Странные фигуры проплывали мимо моей двери, ведущей в узкий коридор, я не верил, что они реальны. Я буквально думал, что сплю.
Не думаю, что у меня были посетители, кажется, мне даже не приносили еду – по крайней мере, я ничего подобного не помню.
Но вечером я был уже за пределами своей палаты – с Дейкином в «дневной комнате». На его лице было что-то вроде торжествующей глупой улыбки, он принес копию журнала «Эсквайр», номер с ужасающей статьей под названием «Сон Теннесси Уильямса» – и первыми его словами, наряду с ухмылкой и сердечным рукопожатием, был убийственный вопрос: «Ты знаешь, что у тебя была остановка сердца? И несколько конвульсий?»
Потом он оставил мне журнал и, ухмыляясь, удалился, а я начал отчаянные попытки стать собой – в отделении для буйных.
Каким образом я там «буйствовал»?
Я как на службу ходил на их обеды и ужины, а все остальное время лежал, свернувшись, как беззащитное животное, в уголке, пока тянулась страшная видимость дней и ночей, шло непрерывное представление ужасов – внутри моего черепа и снаружи.
Мне было суждено выжить.
Короткие моменты «выживания».
Громадная санитарка с крупной германской светловолосой головой и застывшей гримасой торжествующей власти ходит и ходит вокруг, руки разведены, как у борца, готовящегося схватить соперника – вылитая мисс Ротшильд, и позвольте вам сказать: я при ней рта не открыл!
Кстати о ртах. В палате лежал фантастически явный педераст среднего возраста, он все время разгуливал взад и вперед – прекрасная пара мисс Ротшильд! – и, прогуливаясь, непрерывно поправлял порхающими пальчиками свои седые волосы, и однажды горячий ирландец-мужлан вскочил и кулаком врезал ему по зубам – это был самый страшный удар, какой я видел в жизни. Все передние зубы бедного педераста были выбиты, как будто его ударили кузнечным молотом. Несколько дней его лицо напоминало задницу бабуина, рот разнесло до самого носа, а внутренность его напоминала кровавое месиво. Но это ни в коей мере не отразилось на его заботе о своих седых волосах, его пальцы продолжали порхать по тщательно уложенным локонам.

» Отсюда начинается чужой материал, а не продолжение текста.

/-- What a frame puts in place at once (R348 step 5): rows of the fabric and of the memories. The queue and zone
configuration and the boot words are configured values, applied with the others. -/
def writeRow (s : State) (a : Nat) (ws : List Word) : State :=
  let t := frTile a
  let n := frRow a
  match frType a with
  | 0 => writeInstrRow (clearRow s a) t n ws
  | 1 => writeSchedRow (clearRow s a) t n ws
  | 2 => putIndexed (fun i w s => let ci := 1024 * t + 2 * n + i / 1024; writeEntry s ci (i % 1024) (s.committed ci (i % 1024)) w)
      0 (ws.take 2048) s
  | 3 => writeSmapRow (clearRow s a) t n ws
  | 5 =>
    if n < 8 then putIndexed (fun i w s => s.setReg .SE_IMEM t (2048 * n + i) w) 0 (ws.take 2048) (clearRow s a)
    else if n < 72 then putIndexed (fun i w s => writeSpd s t (2048 * (n - 8) + i) w) 0 (ws.take 2048) s
    else if n < 128 then s
    else if n < 144 then
      putIndexed (fun i w s => s.setReg .SUP_IMEM (t / 16) (2048 * (n - 128) + i) w) 0 (ws.take 2048) (clearRow s a)
    else if n < 176 then
      putIndexed (fun i w s => s.setReg .SUP_DMEM (t / 16) (2048 * (n - 144) + i) w) 0 (ws.take 2048) (clearRow s a)
    else s
  | _ => s

/-! ### The content check (R348 step 4) -/

/-- Whether a slot value holds an encoding a register write would ignore as reserved (R6). -/
def Reg.holdsReserved (r : Reg) (w : Word) : Bool :=
  r.fields.any (fun f => f.acc != .RO && f.isReserved (bitsOf w.toNat f.hi f.lo))

/-- Whether queue `q` of QZCFG row 0 is in its cleared state. -/
def queueClear (ws : List Word) (q : Nat) : Bool :=
  payWord ws (4 * q) == 0 && payWord ws (4 * q + 1) == 0 && payWord ws (4 * q + 2) == 0

/-- The state with the queue registers of a tile as QZCFG row 0 gives them. -/
def queueTrial (s : State) (t : Nat) (ws : List Word) : State :=
  (List.range 16).foldl (fun s q =>
    if queueClear ws q then
      ((s.setReg .QC_CFG t q (Reg.resetWord .QC_CFG t q)).setReg .QC_SIZE t q 0).setReg .QC_WM t q 0
    else ((s.setReg .QC_CFG t q (payWord ws (4 * q))).setReg .QC_SIZE t q (payWord ws (4 * q + 1))).setReg
      .QC_WM t q (payWord ws (4 * q + 2))) s

/-- The checks of a QZCFG row 0 (R123, R133, R348). -/
def queueRowOk (s : State) (t : Nat) (ws : List Word) : Bool :=
  let s1 := queueTrial s t ws
  let lane := (payWord ws 64).toNat
  let rx := bitsOf lane F.QC_LANE.RX_EN.hi F.QC_LANE.RX_EN.lo == 1
  let tx := bitsOf lane F.QC_LANE.TX_EN.hi F.QC_LANE.TX_EN.lo == 1
  (List.range 16).all (fun q => queueClear ws q ||
    (!(Reg.holdsReserved .QC_CFG (payWord ws (4 * q))) && !(Reg.holdsReserved .QC_SIZE (payWord ws (4 * q + 1))) &&
      !(Reg.holdsReserved .QC_WM (payWord ws (4 * q + 2))) &&
      rangeCheck s1 t q (s1.fld F.QC_SIZE.BASE t q) (s1.fld F.QC_SIZE.LEN t q) == 0)) &&
  (decide (12 ≤ t % 16) ||
    (!(Reg.holdsReserved .QC_LANE (payWord ws 64)) &&
      (!rx || groupOk s1 t (bitsOf lane F.QC_LANE.RX_Q.hi F.QC_LANE.RX_Q.lo) (bitsOf lane F.QC_LANE.RX_K.hi F.QC_LANE.RX_K.lo) false) &&
      (!tx || groupOk s1 t (bitsOf lane F.QC_LANE.TX_Q.hi F.QC_LANE.TX_Q.lo) (bitsOf lane F.QC_LANE.TX_K.hi F.QC_LANE.TX_K.lo) true)))

/-- The corners of a zone entry of QZCFG row 16, if it is VALID. -/
def zoneEntry (w : Word) : Option ZoneRect :=
  let n := w.toNat
  if bitOf n 39 then some ⟨bitsOf n 38 37, bitsOf n 36 35, bitsOf n 34 33, bitsOf n 32 31⟩ else none

/-- Whether two rectangles of tiles overlap. -/
def ZoneRect.overlaps (a b : ZoneRect) : Bool :=
  decide (a.x0 ≤ b.x1) && decide (b.x0 ≤ a.x1) && decide (a.y0 ≤ b.y1) && decide (b.y0 ≤ a.y1)

/-- The checks of the zone table. -/
def zoneRowOk (ws : List Word) : Bool :=
  let zs := (List.range 16).filterMap (fun z => (zoneEntry (payWord ws z)).map (fun r => (z, r)))
  zs.all (fun a => decide (a.2.x0 ≤ a.2.x1) && decide (a.2.y0 ≤ a.2.y1) &&
    zs.all (fun b => a.1 == b.1 || !(a.2.overlaps b.2)))

/-- Whether park policy `p` is reserved for box output `k`, counted 32 · cluster + output in its tile. -/
def parkBad (k p : Nat) : Bool := decide (4 < p) || (p == 4 && k != 30)

/-- The entries of the park table that take effect: outputs 0 to 7, 29 and 31 are no border ports. -/
def parkOutput (k : Nat) : Bool := decide (8 ≤ k % 32) && k % 32 != 29 && k % 32 != 31

/-- The content check of a frame (R348 step 4): whether it fails with CFG_VALUE. -/
def rowBad (s : State) (a : Nat) (ws : List Word) : Bool :=
  match frType a, frRow a with
  | 4, 0 => !queueRowOk s (frTile a) ws
  | 4, 1 => (List.range 512).any (fun k => parkOutput k && parkBad k (bitsOf (payWord ws (2 * k)).toNat 2 0))
  | 4, 16 => !zoneRowOk ws
  | 4, 17 => (List.range 272).any (fun k =>
      let w := payWord ws k
      Reg.holdsReserved .RTE_DOM w || decide (65536 < bitsOf w.toNat F.RTE_DOM.DIV.hi F.RTE_DOM.DIV.lo))
  | 5, 72 => Reg.holdsReserved .SE_BOOT (payWord ws 0)
  | 5, 176 => Reg.holdsReserved .SUP_BOOT (payWord ws 0)
  | _, _ => false

/-! ### The retained configuration (R371) -/

/-- The configured fields of a slot value. -/
def Reg.configuredBits (r : Reg) (w : Word) : Word :=
  BitVec.ofNat 40 (r.fields.foldl (fun n f => if f.configured then putBits n f.hi f.lo (bitsOf w.toNat f.hi f.lo) else n) 0)

/-- A configured value kept for a slot; the value of the cleared state is not listed. -/
def keepConf (c : List (Nat × Word)) (r : Reg) (u i : Nat) (w : Word) : List (Nat × Word) :=
  mset (r.resetWord u i) c (regAddr r u i) (r.configuredBits w)

/-- The configured value of a slot. -/
def State.confOf (s : State) (r : Reg) (u i : Nat) : Word := mget (r.resetWord u i) s.ret.conf (regAddr r u i)

/-- What the retained configuration takes from a row (R371, R381): initial values and configured values. -/
def retainRow (rt : Retained) (a : Nat) (ws : List Word) : Retained :=
  let t := frTile a
  let n := frRow a
  match frType a, n with
  | 2, _ => { rt with dinit := (List.range 2048).foldl (fun m i =>
      mset 0 m (1024 * (1024 * t + 2 * n + i / 1024) + i % 1024) (payWord ws i)) rt.dinit }
  | 4, 0 =>
    let c := (List.range 16).foldl (fun c q =>
      if queueClear ws q then
        keepConf (keepConf (keepConf c .QC_CFG t q (Reg.resetWord .QC_CFG t q)) .QC_SIZE t q 0) .QC_WM t q 0
      else keepConf (keepConf (keepConf c .QC_CFG t q (payWord ws (4 * q))) .QC_SIZE t q (payWord ws (4 * q + 1)))
        .QC_WM t q (payWord ws (4 * q + 2))) rt.conf
    { rt with conf := if t % 16 < 12 then keepConf c .QC_LANE t 0 (payWord ws 64) else c }
  | 4, 1 =>
    let park := (List.range 512).foldl (fun m k =>
      if parkOutput k then mset (0, 0) m (512 * t + k) (bitsOf (payWord ws (2 * k)).toNat 2 0, payWord ws (2 * k + 1))
      else m) rt.park
    { rt with park := park }
  | 4, 17 => { rt with conf := (List.range 272).foldl (fun c k => keepConf c .RTE_DOM (t / 16) k (payWord ws k)) rt.conf }
  | 5, 72 => { rt with conf := keepConf rt.conf .SE_BOOT t 0 (payWord ws 0) }
  | 5, 176 => { rt with conf := keepConf rt.conf .SUP_BOOT (t / 16) 0 (payWord ws 0) }
  | _, _ => rt

/-- A slot takes its configured value; its other fields stay. -/
def applyConf (s : State) (r : Reg) (u i : Nat) : State :=
  s.setReg r u i (BitVec.ofNat 40 (r.fields.foldl (fun n f =>
    if f.configured then putBits n f.hi f.lo (bitsOf (s.confOf r u i).toNat f.hi f.lo) else n) (s.reg r u i).toNat))

/-- The queues of a tile restored to their configured state: values, contents and marks (R135). Pushes a node has
accepted reach the restored queues (R401); values pending in the RWQ fields are discarded (R8). -/
def restoreQueues (s : State) (t : Nat) : State :=
  let s1 := (List.range 16).foldl (fun s q =>
    let v := s.q t q
    let s1 := applyConf (applyConf (applyConf s .QC_CFG t q) .QC_SIZE t q) .QC_WM t q
    let s2 := { s1 with rwq := s1.rwq.filter (fun e => e.addr != regAddr .QC_CFG t q) }
    (s2.putQ t q { waiting := v.waiting }).drain t q) s
  let s2 := if t % 16 < 12 then applyConf s1 .QC_LANE t 0 else s1
  { s2 with tiles := mset {} s2.tiles t { mget {} s2.tiles t with laneRx := 0, laneTx := 0 } }

/-- The data memories of a tile rewritten from the current initial values; dirty flags and route-out registers clear
(R89). The other entry of each word keeps what it holds. -/
def restoreCells (s : State) (t : Nat) : State :=
  let mine := fun k => k / 2097152 == t
  let committedKey := fun k => mine k && flag (mget false s.fab.role (k / 2)) == k % 2
  let f := s.fab
  let init := s.ret.dinit.filter (fun e => e.1 / 1048576 == t)
  let dmem := init.foldl (fun m e => mset 0 m (2 * e.1 + flag (mget false f.role e.1)) e.2) (without committedKey f.dmem)
  { s with fab := { f with
    dmem := dmem
    dmemErr := without committedKey f.dmemErr
    fixes := without committedKey f.fixes
    dirty := without (fun k => k / 1048576 == t) f.dirty
    routeOut := without (fun k => k / 1024 == t) f.routeOut } }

А потом – Господи, помилуй! – этот ирландец стал двигать свой стул все ближе и ближе ко мне – с тем же выражением на лице, с каким он смотрел на бедного старого нарцисса-педераста!
В один из дней привели совсем молоденькую вопящую девушку с копной ярко-рыжих волос, бросили ее в обитую мягким камеру и оставили там, кричащую, на всю ночь – а когда я утром увидел ее, на месте густой и яркой гривы был могильный холм окровавленных бинтов.
Я начал задавать вопросы молоденькому интерну, который казался приветливее других, и он рассказал мне, что девушка выдрала себе все волосы в ту ночь, когда кричала в обитой мягким камере – выдрала их с корнями.
У меня в шкафчике было несколько костюмов; их принес мне Дейкин.
Тайком я обыскал карманы и нашел маленький пакетик «розовеньких», пять капсул; я решил принимать их по одной на ночь, в дополнение к тем совершенно неэффективным снотворным, что прописал мне врач, до сих пор не нашедший времени позвонить мне в мою палату для буйных.
Когда капсулы кончились, меня ждали три или четыре бессонные ночи подряд.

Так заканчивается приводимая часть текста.